▸ Task goal
Beginning with the first line of the data below, extract each line up to and including the one containing "yinit => exact Laws.Encoding.yinit". Copy them exactly and add nothing.

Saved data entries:
--------

/-- The fields of every command's word, gathered from the per-command family. -/
theorem encoding_statement (i : Instr) : Laws.Encoding.Statement i := by
  cases i with
  | modexp => exact Laws.Encoding.modexp
  | mrtest => exact Laws.Encoding.mrtest
  | genprime bits => exact Laws.Encoding.genprime bits
  | genprime3 bits => exact Laws.Encoding.genprime3 bits
  | qcg length => exact Laws.Encoding.qcg length
  | bbs length => exact Laws.Encoding.bbs length
  | yinit => exact Laws.Encoding.yinit
  | ygen length => exact Laws.Encoding.ygen length
  | ydrop => exact Laws.Encoding.ydrop
  | freq => exact Laws.Encoding.freq
  | runs => exact Laws.Encoding.runs
  | excur => exact Laws.Encoding.excur
  | pack => exact Laws.Encoding.pack
  | unpack => exact Laws.Encoding.unpack

/-- The converse of `fields_of_decode_eq_ok`: the two fields decide what the decoder returns. -/
theorem decode_of_fields {w : Word} {i : Instr} (opcode : opcodeField w = i.opcode) (imm : imm24Field w = i.imm.getD 0) :
    decode w = .ok i := by
  unfold decode
  rw [opcode, imm]
  cases i <;> rfl

theorem decode_encode {i : Instr} (h : i.wellFormed = true) : decode (encode i) = .ok i := by
  obtain ⟨opcode, imm⟩ := encoding_statement i h
  exact decode_of_fields opcode imm

/-- Settles O1: the encoded word has the fields of its command, and the fields decide the decoder. -/
theorem decodeOfEncode : Obligations.DecodeOfEncode := fun _ => decode_encode

/-- A word is its two fields put together again. -/
theorem word_of_fields (w : Word) : BitVec.ofNat 32 (imm24Field w * 256 + opcodeField w) = w := by
  rw [imm24Field, opcodeField, Nat.div_add_mod', BitVec.ofNat_toNat, BitVec.setWidth_eq]

theorem imm24Field_lt (w : Word) : imm24Field w < 2 ^ 24 := by
  have := w.isLt
  unfold imm24Field
  omega

/-- Settles O2: a decoded command has both fields of its word, and the two fields are all of it. -/
theorem encodeOfDecode : Obligations.EncodeOfDecode := by
  intro w i h
  obtain ⟨opcode, imm⟩ := fields_of_decode_eq_ok h
  refine ⟨?_, by rw [encode, ← opcode, ← imm, word_of_fields]⟩
  unfold Instr.wellFormed
  cases hi : i.imm with
  | none => rfl
  | some v =>
    rw [hi, Option.getD_some] at imm
    simpa [← imm] using imm24Field_lt w

/-- Settles O3: on a literal word the decoder computes. -/
theorem sampleWordsDecode : Obligations.SampleWordsDecode :=
  ⟨rfl, rfl, rfl, rfl, rfl, rfl, rfl, rfl, rfl, rfl, rfl, rfl, rfl, rfl⟩

end Sys2Proof
end

section
/-! What every step keeps (10_state R22, R23, R31 to R34; 60_exceptions R170 to R174): how a command ends, said once for all
commands, and the invariant of the block. -/

namespace Sys2Proof.Machine

/-! ## What a state stores -/

/-- A live handle: thresholds at least 1, countdowns no larger, a counter of CW bits (10_state R34; 42_yarrow R126). -/
def Handle.Live (p : Params) (h : Handle) : Prop :=
  1 ≤ h.pg.toNat ∧ 1 ≤ h.pt.toNat ∧ h.pgRem.toNat ≤ h.pg.toNat ∧ h.ptRem.toNat ≤ h.pt.toNat ∧ h.ctr < 2 ^ p.cw

/-- The part of the invariant that does not speak of STATUS: what a command may write before it ends. -/
def State.Stored (s : State) : Prop :=
  configAdmitted s.params = true ∧ s.cellsOk = true ∧ s.errlog &&& 0xFFFFFFF1#32 = 0#32 ∧
    ∀ h, s.handle = some h → h.Live s.params

/-- The result bank holds a statistic, single or of the 18 states (10_state R36). -/
def Bank.HasStatistic (b : Bank) : Prop :=
  b.n.isSome = true ∧
    ((b.num.isSome = true ∧ b.den2.isSome = true) ∨ (b.theta.isSome = true ∧ b.numj.isSome = true ∧ b.den2j.isSome = true))

theorem handleOk_iff (s : State) :
    s.handleOk = true ↔ s.status.yvalid = s.yValid ∧ ∀ h, s.handle = some h → h.Live s.params := by
  unfold State.handleOk Handle.Live
  cases s.handle <;> simp

theorem bankOk_iff (s : State) : s.bankOk = true ↔ (s.status.rvalid = true → s.bank.HasStatistic) := by
  unfold State.bankOk Bank.HasStatistic
  cases s.status.rvalid <;> simp [and_assoc]

/-- The invariant is what the state stores, and STATUS in agreement with it. -/
theorem inv_iff (s : State) :
    s.Inv ↔ s.Stored ∧ s.status.err.toNat ≤ 3 ∧ s.status.yvalid = s.yValid ∧ s.flagsOk = true ∧
      (s.status.rvalid = true → s.bank.HasStatistic) := by
  unfold State.Inv State.Stored State.errorsOk
  rw [handleOk_iff, bankOk_iff, Bool.and_eq_true, decide_eq_true_eq, decide_eq_true_eq]
  tauto

/-- Every buffer and bignum register is canonical and within its capacity, register by register. -/
theorem cellsOk_iff (s : State) :
    s.cellsOk = true ↔
      (Memory.wf s.bbuf = true ∧ Memory.within s.params.lmax s.bbuf = true) ∧
      (Memory.wf s.pbuf = true ∧ Memory.within (pbufCapacity s.params) s.pbuf = true) ∧
      ∀ reg, Memory.wf (s.bn.get reg) = true ∧ Memory.within (limbCount s.params) (s.bn.get reg) = true := by
  have all : (∀ reg ∈ [Bn.a, .e, .n, .r, .p, .q, .nmod, .x],
      Memory.wf (s.bn.get reg) = true ∧ Memory.within (limbCount s.params) (s.bn.get reg) = true) ↔
      ∀ reg, Memory.wf (s.bn.get reg) = true ∧ Memory.within (limbCount s.params) (s.bn.get reg) = true :=
    ⟨fun h reg => h reg (by cases reg <;> simp), fun h reg _ => h reg⟩
  rw [← all]
  simp only [State.cellsOk, Bool.and_eq_true, List.all_eq_true]
  tauto

/-! ## What each write keeps of it -/

theorem stored_setBbuf {s : State} {start : Nat} {bits : List Bool} (h : s.Stored)
    (le : start + bits.length ≤ s.params.lmax) : State.Stored { s with bbuf := Memory.write s.bbuf start bits } := by
  obtain ⟨admitted, cells, errlog, handle⟩ := h
  obtain ⟨⟨wf, within⟩, rest⟩ := (cellsOk_iff s).mp cells
  exact ⟨admitted, (cellsOk_iff _).mpr ⟨⟨memory_wf_write wf _ _, memory_within_write within le⟩, rest⟩, errlog, handle⟩

theorem stored_setPbuf {s : State} {start : Nat} {bytes : List Byte} (h : s.Stored)
    (le : start + bytes.length ≤ pbufCapacity s.params) :
    State.Stored { s with pbuf := Memory.write s.pbuf start bytes } := by
  obtain ⟨admitted, cells, errlog, handle⟩ := h
  obtain ⟨bbuf, ⟨wf, within⟩, rest⟩ := (cellsOk_iff s).mp cells
  exact ⟨admitted, (cellsOk_iff _).mpr ⟨bbuf, ⟨memory_wf_write wf _ _, memory_within_write within le⟩, rest⟩, errlog, handle⟩

theorem stored_bn {s : State} (h : s.Stored) (reg : Bn) :
    Memory.wf (s.bn.get reg) = true ∧ Memory.within (limbCount s.params) (s.bn.get reg) = true := by
  obtain ⟨-, cells, -, -⟩ := h
  exact ((cellsOk_iff s).mp cells).2.2 reg

theorem stored_setBnBank {s : State} {bn : BnBank} (h : s.Stored)
    (cells : ∀ reg, Memory.wf (bn.get reg) = true ∧ Memory.within (limbCount s.params) (bn.get reg) = true) :
    State.Stored { s with bn := bn } := by
  obtain ⟨admitted, old, errlog, handle⟩ := h
  obtain ⟨bbuf, pbuf, -⟩ := (cellsOk_iff s).mp old
  exact ⟨admitted, (cellsOk_iff _).mpr ⟨bbuf, pbuf, cells⟩, errlog, handle⟩

theorem stored_setBnReg {s : State} {reg : Bn} {m : Memory Word} (h : s.Stored) (wf : Memory.wf m = true)
    (within : Memory.within (limbCount s.params) m = true) : State.Stored { s with bn := s.bn.set reg m } := by
  refine stored_setBnBank h fun other => ?_
  by_cases same : other = reg
  · subst same; rw [bnBank_get_set]; exact ⟨wf, within⟩
  · rw [bnBank_get_set_ne _ same]; exact stored_bn h other

theorem bnCells_ok (p : Params) (v : Nat) :
    Memory.wf (bnCells p v) = true ∧ Memory.within (limbCount p) (bnCells p v) = true :=
  ⟨memory_wf_cells _ _, memory_within_cells _ (by simp)⟩

theorem stored_setBn {s : State} (h : s.Stored) (reg : Bn) (v : Nat) : (s.setBn reg v).Stored := by
  obtain ⟨wf, within⟩ := bnCells_ok s.params v
  exact stored_setBnReg h wf within

theorem stored_setBbsResults {s : State} (h : s.Stored) (p q nmod x : Nat) : (s.setBbsResults p q nmod x).Stored := by
  refine stored_setBnBank h fun reg => ?_
  have old := stored_bn h reg
  cases reg with
  | a | e | n | r => exact old
  | p | q | nmod | x => exact bnCells_ok _ _

theorem stored_setSequence {s : State} {bits : List Bool} (h : s.Stored) (le : bits.length ≤ s.params.lmax) :
    (s.setSequence bits).Stored :=
  stored_setBbuf (start := 0) h (by omega)

theorem stored_setBytes {s : State} {bytes : List Byte} (h : s.Stored) (le : bytes.length ≤ pbufCapacity s.params) :
    (s.setBytes bytes).Stored :=
  stored_setPbuf (start := 0) h (by omega)

theorem stored_setHandle {s : State} {hd : Handle} (h : s.Stored) (live : hd.Live s.params) :
    State.Stored { s with handle := some hd } := by
  obtain ⟨admitted, cells, errlog, -⟩ := h
  exact ⟨admitted, cells, errlog, fun hd' e => by cases e; exact live⟩

theorem stored_dropHandle {s : State} (h : s.Stored) : State.Stored { s with handle := none } := by
  obtain ⟨admitted, cells, errlog, -⟩ := h
  exact ⟨admitted, cells, errlog, nofun⟩

theorem stored_dropResults {s : State} (h : s.Stored) (d : Results) : (dropResults d s).Stored := by
  cases d with
  | nothing => exact h
  | prime => exact stored_setBnReg h rfl rfl
  | bbs =>
    obtain ⟨admitted, cells, errlog, handle⟩ := id h
    obtain ⟨-, pbuf, -⟩ := (cellsOk_iff s).mp cells
    refine ⟨admitted, (cellsOk_iff _).mpr ⟨⟨rfl, rfl⟩, pbuf, fun reg => ?_⟩, errlog, handle⟩
    have old := stored_bn h reg
    cases reg with
    | a | e | n | r => exact old
    | p | q | nmod | x => exact ⟨rfl, rfl⟩

theorem handle_of_stored {s : State} {hd : Handle} (h : s.Stored) (e : s.handle = some hd) : hd.Live s.params := by
  obtain ⟨-, -, -, handle⟩ := h
  exact handle hd e

/-! ## The handle a run of block requests leaves (42_yarrow R122 to R126) -/

/-- A countdown that is reloaded at 0 and then counts down stays at most its threshold. -/
theorem countdown_le {rem limit : Word} (pos : 1 ≤ limit.toNat) (le : rem.toNat ≤ limit.toNat) :
    ((if rem = 0#32 then limit else rem) - 1#32).toNat ≤ limit.toNat := by
  split
  · bv_omega
  · bv_omega

theorem blockRequest_live {p : Params} {h h' : Handle} {x y : Ports} {b : Nat} (live : h.Live p)
    (e : blockRequest p h x = .yields (b, h') y) : h'.Live p := by
  obtain ⟨pg, pt, pgRem, ptRem, ctr, -⟩ := blockRequest_yields e
  obtain ⟨pg1, pt1, pgLe, ptLe, -⟩ := live
  refine ⟨pg ▸ pg1, pt ▸ pt1, ?_, ?_, ?_⟩
  · rw [pgRem, pg]; exact countdown_le pg1 pgLe
  · rw [ptRem, pt]; exact countdown_le pt1 ptLe
  · rw [ctr]; exact Nat.mod_lt _ (Nat.two_pow_pos _)

theorem blockRequests_live {p : Params} {n : Nat} {h h' : Handle} {x y : Ports} {blocks : List Nat} (live : h.Live p)
    (e : blockRequests p n h x = .yields (blocks, h') y) : h'.Live p := by
  induction n generalizing h x blocks with
  | zero => cases e; exact live
  | succ k ih =>
    rw [blockRequests, andThen_eq_yields] at e
    obtain ⟨⟨b, h1⟩, x1, e1, e⟩ := e
    rw [andThen_eq_yields] at e
    obtain ⟨⟨bs, h2⟩, x2, e2, e⟩ := e
    cases e
    exact ih (blockRequest_live live e1) e2

theorem blk_pos_of_admitted {p : Params} (h : configAdmitted p = true) : 1 ≤ p.blk := by
  simp only [configAdmitted, Bool.and_eq_true, decide_eq_true_eq] at h
  obtain ⟨⟨⟨-, -, -, -, blk, -, -⟩, -⟩, -⟩ := h
  exact blk

/-- The loop of YGEN, with the bound it is called with, never raises: it is made of block requests. -/
theorem ygenLoop_ne_exhausted (p : Params) (bound need : Nat) (h : Handle) (x y : Ports) :
    ygenLoop p bound need h x ≠ .exhausted y := by
  induction bound generalizing need h x with
  | zero => simp [ygenLoop]
  | succ b ih =>
    unfold ygenLoop
    split
    · simp
    · intro e
      rw [andThen_eq_exhausted] at e
      rcases e with e | ⟨out, z, -, e⟩
      · exact blockRequest_not_exhausted _ _ _ _ e
      · rw [andThen_eq_exhausted] at e
        rcases e with e | ⟨rest, u, -, e⟩
        · exact ih _ _ _ e
        · cases e

/-! ## How a command ends -/

/-- The commands that may write the handle (10_state R34). -/
def WritesHandle (i : Instr) : Prop :=
  i = .yinit ∨ (∃ n, i = .ygen n) ∨ i = .ydrop

/-- Which errors a command may raise in a state, and what an exhausted search has drawn by then
(60_exceptions R170 to R174). -/
def MayRaise (i : Instr) (s : State) (x : Ports) : ErrCode → Prop
  | .invalidParameter => i ≠ .ydrop
  | .degenerateInput => i = .runs ∨ (i = .excur ∧ s.params.excLClosing = false)
  | .primeSearchExhausted =>
    s.cfgRetry ≠ 0#32 ∧ (∃ n, i = .genprime n ∨ i = .genprime3 n ∨ i = .bbs n) ∧
      Ports.Candidates s.ext x s.cfgRetry.toNat
  | .arithmeticDomainError => False

/-- What a command, started in `s`, has written by the time it ends in `u`: nothing of the configuration, ERRLOG and the
wait, and nothing that what a state stores forbids. -/
structure Written (s u : State) : Prop where
  params : u.params = s.params
  errlog : u.errlog = s.errlog
  waiting : u.waiting = s.waiting
  stored : s.Stored → u.Stored

/-- The ways a command that ends in a next state does so (30_encoding R78, 60_exceptions R178, 70_reset_and_hazards R196). -/
inductive Ends (i : Instr) (s : State) : State → Prop
  | completes (verdict rvalid : Bool) {u : State} (written : Written s u)
      (handle : WritesHandle i ∨ u.handle = s.handle) (bank : rvalid = true → u.bank.HasStatistic) :
      Ends i s (completeCommand verdict rvalid u)
  | raises (e : ErrCode) (d : Results) {u : State} (written : Written s u) (handle : u.handle = s.handle)
      (may : MayRaise i s u.ext e) : Ends i s (raiseError e d u)
  | hangs (x : Ports) : Ends i s (hang x s)

theorem written_refl (s : State) : Written s s :=
  ⟨rfl, rfl, rfl, id⟩

/-- The draws of a command alone. -/
theorem written_ext (s : State) (x : Ports) : Written s { s with ext := x } :=
  ⟨rfl, rfl, rfl, id⟩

--------

▸ Answer to the problem
/-- The fields of every command's word, gathered from the per-command family. -/
theorem encoding_statement (i : Instr) : Laws.Encoding.Statement i := by
  cases i with
  | modexp => exact Laws.Encoding.modexp
  | mrtest => exact Laws.Encoding.mrtest
  | genprime bits => exact Laws.Encoding.genprime bits
  | genprime3 bits => exact Laws.Encoding.genprime3 bits
  | qcg length => exact Laws.Encoding.qcg length
  | bbs length => exact Laws.Encoding.bbs length
  | yinit => exact Laws.Encoding.yinit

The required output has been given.